I got his book "Christian Faith" for free but I have never heard of him. I noticed that he is a Dutch theologian but it does not say reformed. I can not find much info about him on the internet. I was wondering if anyone had heard of him and if it is worth reading?


----------



## Guido's Brother (Oct 10, 2007)

He was "Reformed," but not Reformed, if you know what I mean. If you want to know neo-orthodox theology, read H. Berkhof. For orthodox theology, you're better off with L. Berkhof (no relation, so far as I know).


----------



## DMcFadden (Oct 11, 2007)

In seminary (Fuller) my profs were high on H. Berkhof back then (although I think that his main theology came out in English after I graduated). Since most of them were no friends of Calvin, I would surmise that Wes may have nailed this one. 
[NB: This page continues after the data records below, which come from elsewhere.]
-- ==== Sys2Proof/Laws/State.lean ====
section
/-! SUPPORT. What each update of the state leaves as it was, field by field, and what a read gives after a write. -/

namespace Sys2Proof.Machine

/-! ### Cores, quires and bindings -/

@[simp] theorem State.core_setCore_same (s : State) (n : Nat) (c : Core) : (s.setCore n c).core n = c :=
  mapGet_mapPut_same ..
theorem State.core_setCore_ne (s : State) (n k : Nat) (c : Core) (h : k ≠ n) : (s.setCore n c).core k = s.core k :=
  mapGet_mapPut_ne _ _ _ _ _ h
@[simp] theorem State.core_onCore_same (s : State) (n : Nat) (f : Core → Core) : (s.onCore n f).core n = f (s.core n) :=
  mapGet_mapPut_same ..
theorem State.core_onCore_ne (s : State) (n k : Nat) (f : Core → Core) (h : k ≠ n) : (s.onCore n f).core k = s.core k :=
  mapGet_mapPut_ne _ _ _ _ _ h
@[simp] theorem State.quire_setQuire_same (s : State) (q : Nat) (x : Quire) : (s.setQuire q x).quire q = x :=
  mapGet_mapPut_same ..
theorem State.quire_setQuire_ne (s : State) (q k : Nat) (x : Quire) (h : k ≠ q) : (s.setQuire q x).quire k = s.quire k :=
  mapGet_mapPut_ne _ _ _ _ _ h
@[simp] theorem State.quire_onQuire_same (s : State) (q : Nat) (f : Quire → Quire) : (s.onQuire q f).quire q = f (s.quire q) :=
  mapGet_mapPut_same ..
theorem State.quire_onQuire_ne (s : State) (q k : Nat) (f : Quire → Quire) (h : k ≠ q) : (s.onQuire q f).quire k = s.quire k :=
  mapGet_mapPut_ne _ _ _ _ _ h
@[simp] theorem State.binding_setBinding_same (s : State) (b : Nat) (x : Binding) : (s.setBinding b x).binding b = x :=
  mapGet_mapPut_same ..
theorem State.binding_setBinding_ne (s : State) (b k : Nat) (x : Binding) (h : k ≠ b) :
    (s.setBinding b x).binding k = s.binding k :=
  mapGet_mapPut_ne _ _ _ _ _ h

/-! ### The issuing core and context -/

@[simp] theorem State.me_setMe (s : State) (c : Core) : (s.setMe c).me = c := mapGet_mapPut_same ..
@[simp] theorem State.me_onMe (s : State) (f : Core → Core) : (s.onMe f).me = f s.me := mapGet_mapPut_same ..
@[simp] theorem State.csr_onCsr (s : State) (f : Csr → Csr) : (s.onCsr f).csr = f s.csr := by
  simp [State.csr, State.onCsr]
@[simp] theorem State.me_onMyCtx (s : State) (f : Ctx → Ctx) :
    (s.onMyCtx f).me = { s.me with ctxs := s.me.ctxs.set s.ctx (f s.me.ctxs[s.ctx]) } := mapGet_mapPut_same ..
@[simp] theorem State.myCtx_onMyCtx (s : State) (f : Ctx → Ctx) : (s.onMyCtx f).myCtx = f s.myCtx := by
  show (s.onMyCtx f).me.ctxs[s.ctx] = f s.me.ctxs[s.ctx]
  simp
@[simp] theorem State.csr_onMyCtx (s : State) (f : Ctx → Ctx) : (s.onMyCtx f).csr = s.csr := by simp [State.csr]
@[simp] theorem State.v_onMyCtx (s : State) (f : Ctx → Ctx) (r : VReg) : (s.onMyCtx f).v r = s.v r := by simp [State.v]
@[simp] theorem State.m_onMyCtx (s : State) (f : Ctx → Ctx) (r : MReg) : (s.onMyCtx f).m r = s.m r := by simp [State.m]
theorem State.myCtx_onMe (s : State) (f : Core → Core) : (s.onMe f).myCtx = (f s.me).ctxs[s.ctx] := by
  show (s.onMe f).me.ctxs[s.ctx] = (f s.me).ctxs[s.ctx]
  simp
@[simp] theorem State.myCtx_onCsr (s : State) (f : Csr → Csr) : (s.onCsr f).myCtx = s.myCtx := State.myCtx_onMe s _
@[simp] theorem State.w_onCsr (s : State) (f : Csr → Csr) (r : Reg) : (s.onCsr f).w r = s.w r := by simp [State.w]
@[simp] theorem State.w_setW_same (s : State) (r : Reg) (x : Word) : (s.setW r x).w r = x := by
  simp [State.w, State.setW]
theorem State.w_setW (s : State) (r k : Reg) (x : Word) : (s.setW r x).w k = if k = r then x else s.w k := by
  by_cases h : k = r
  · subst h; simp
  · have : r ≠ k := Ne.symm h
    have hv : r.val ≠ k.val := fun e => this (Fin.ext e)
    simp [State.w, State.setW, h, Vector.getElem_set_ne, hv]
@[simp] theorem State.v_setW (s : State) (r : Reg) (x : Word) (k : VReg) : (s.setW r x).v k = s.v k := by simp [State.setW]
@[simp] theorem State.m_setW (s : State) (r : Reg) (x : Word) (k : MReg) : (s.setW r x).m k = s.m k := by simp [State.setW]
@[simp] theorem State.csr_setW (s : State) (r : Reg) (x : Word) : (s.setW r x).csr = s.csr := by simp [State.setW]
@[simp] theorem State.myCtx_setV (s : State) (r : VReg) (x : VecReg) : (s.setV r x).myCtx = s.myCtx := State.myCtx_onMe s _
@[simp] theorem State.w_setV (s : State) (r : VReg) (x : VecReg) (k : Reg) : (s.setV r x).w k = s.w k := by simp [State.w]
@[simp] theorem State.csr_setV (s : State) (r : VReg) (x : VecReg) : (s.setV r x).csr = s.csr := by
  simp [State.csr, State.setV]
@[simp] theorem State.m_setV (s : State) (r : VReg) (x : VecReg) (k : MReg) : (s.setV r x).m k = s.m k := by
  simp [State.m, State.setV]
theorem State.v_setV (s : State) (r k : VReg) (x : VecReg) : (s.setV r x).v k = if k = r then x else s.v k := by
  by_cases h : k = r
  · subst h; simp [State.v, State.setV]
  · have hv : r.val ≠ k.val := fun e => h (Fin.ext e.symm)
    simp [State.v, State.setV, h, Vector.getElem_set_ne, hv]
@[simp] theorem State.myCtx_setM (s : State) (r : MReg) (x : MaskReg) : (s.setM r x).myCtx = s.myCtx := State.myCtx_onMe s _
@[simp] theorem State.w_setM (s : State) (r : MReg) (x : MaskReg) (k : Reg) : (s.setM r x).w k = s.w k := by simp [State.w]
@[simp] theorem State.csr_setM (s : State) (r : MReg) (x : MaskReg) : (s.setM r x).csr = s.csr := by
  simp [State.csr, State.setM]
@[simp] theorem State.v_setM (s : State) (r : MReg) (x : MaskReg) (k : VReg) : (s.setM r x).v k = s.v k := by
  simp [State.v, State.setM]
theorem State.m_setM (s : State) (r k : MReg) (x : MaskReg) : (s.setM r x).m k = if k = r then x else s.m k := by
  by_cases h : k = r
  · subst h; simp [State.m, State.setM]
  · have hv : r.val ≠ k.val := fun e => h (Fin.ext e.symm)
    simp [State.m, State.setM, h, Vector.getElem_set_ne, hv]
@[simp] theorem Ctx.endWait_pc (c : Ctx) (a : Word) : (c.endWait a).pc = a := rfl
@[simp] theorem Ctx.endWait_w (c : Ctx) (a : Word) : (c.endWait a).w = c.w := rfl
@[simp] theorem Ctx.endWait_mode (c : Ctx) (a : Word) : (c.endWait a).mode = c.mode := rfl
@[simp] theorem Ctx.endWait_hstat (c : Ctx) (a : Word) : (c.endWait a).hstat = c.hstat := rfl
@[simp] theorem Ctx.endWait_hcause (c : Ctx) (a : Word) : (c.endWait a).hcause = c.hcause := rfl
@[simp] theorem Ctx.endWait_resv (c : Ctx) (a : Word) : (c.endWait a).resv = c.resv := rfl
@[simp] theorem Ctx.endWait_watch (c : Ctx) (a : Word) : (c.endWait a).watch = c.watch := rfl
@[simp] theorem Ctx.endWait_woken (c : Ctx) (a : Word) : (c.endWait a).woken = c.woken := rfl
@[simp] theorem Ctx.endWait_waiting (c : Ctx) (a : Word) : (c.endWait a).waiting = false := rfl
@[simp] theorem Ctx.endWait_yields (c : Ctx) (a : Word) : (c.endWait a).yields = c.yields := rfl
@[simp] theorem Ctx.forget_pc (c : Ctx) : c.forget.pc = c.pc := rfl
@[simp] theorem Ctx.forget_w (c : Ctx) : c.forget.w = c.w := rfl
@[simp] theorem Ctx.forget_mode (c : Ctx) : c.forget.mode = c.mode := rfl
@[simp] theorem Ctx.forget_hstat (c : Ctx) : c.forget.hstat = c.hstat := rfl
@[simp] theorem Ctx.forget_hcause (c : Ctx) : c.forget.hcause = c.hcause := rfl
@[simp] theorem Ctx.forget_resv (c : Ctx) : c.forget.resv = c.resv := rfl
@[simp] theorem Ctx.forget_watch (c : Ctx) : c.forget.watch = c.watch := rfl
@[simp] theorem Ctx.forget_woken (c : Ctx) : c.forget.woken = c.woken := rfl
@[simp] theorem Ctx.forget_waiting (c : Ctx) : c.forget.waiting = c.waiting := rfl
@[simp] theorem Ctx.forget_yields (c : Ctx) : c.forget.yields = c.yields := rfl
@[simp] theorem State.myCtx_advance (s : State) : s.advance.myCtx =
    (if s.issue.stay then { s.myCtx with waiting := true, wants := [] } else s.myCtx.endWait s.issue.next) :=
  State.myCtx_onMyCtx ..
@[simp] theorem State.w_advance (s : State) (r : Reg) : s.advance.w r = s.w r := by
  simp only [State.w, State.myCtx_advance]; split <;> rfl
@[simp] theorem State.v_advance (s : State) (r : VReg) : s.advance.v r = s.v r := State.v_onMyCtx ..
@[simp] theorem State.m_advance (s : State) (r : MReg) : s.advance.m r = s.m r := State.m_onMyCtx ..
@[simp] theorem State.csr_advance (s : State) : s.advance.csr = s.csr := State.csr_onMyCtx ..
The "Encyclopedia of the Reformed Faith" claims he was an early eccumenist. He served on the central committee of the World Council of Churches, for example.

_"Berkhof was an early proponent of dialectical or neo–orthodox theology, especially that of Karl Barth. He has moved beyond Barth, especially in his Christology, which he does “from below.” The influence of Friedrich Schleiermacher, Hans Küng, and other progressive Dutch and Catholic theologians is evident in his later writings. The impact of Barth and the Reformed tradition, however, is still very prominent in Berkhof’s thought."_ 

McKim, D. K., & Wright, D. F. (1992). "Encyclopedia of the Reformed faith" (1st ed.) (32). Louisville, Ky.; Edinburgh: Westminster/John Knox Press; Saint Andrew Press.


----------



## DMcFadden (Oct 11, 2007)

BTW, in dealing with hell, H. Berkoff suggests that "for God's sake" let's pray that hell is purgative and purifying. Bottom line, if Berkouwer was weak on Scripture, the doctrine of God, and the church, H. Berkoff continued that trend down the road. It used to be that people who departed from Calvinism left through the door marked, "Arminianism." In the last century, courtesy of some of the leading "Calvinist" scholars (e.g., Berkouwer, Barth, H. Berkhof), we have another door by which we may depart. Now it makes more sense why so many of my "Reformed" seminary profs back 30 years ago (e.g., Jack Rogers, James Daane, etc.) seemed so non-Calvinistic.


----------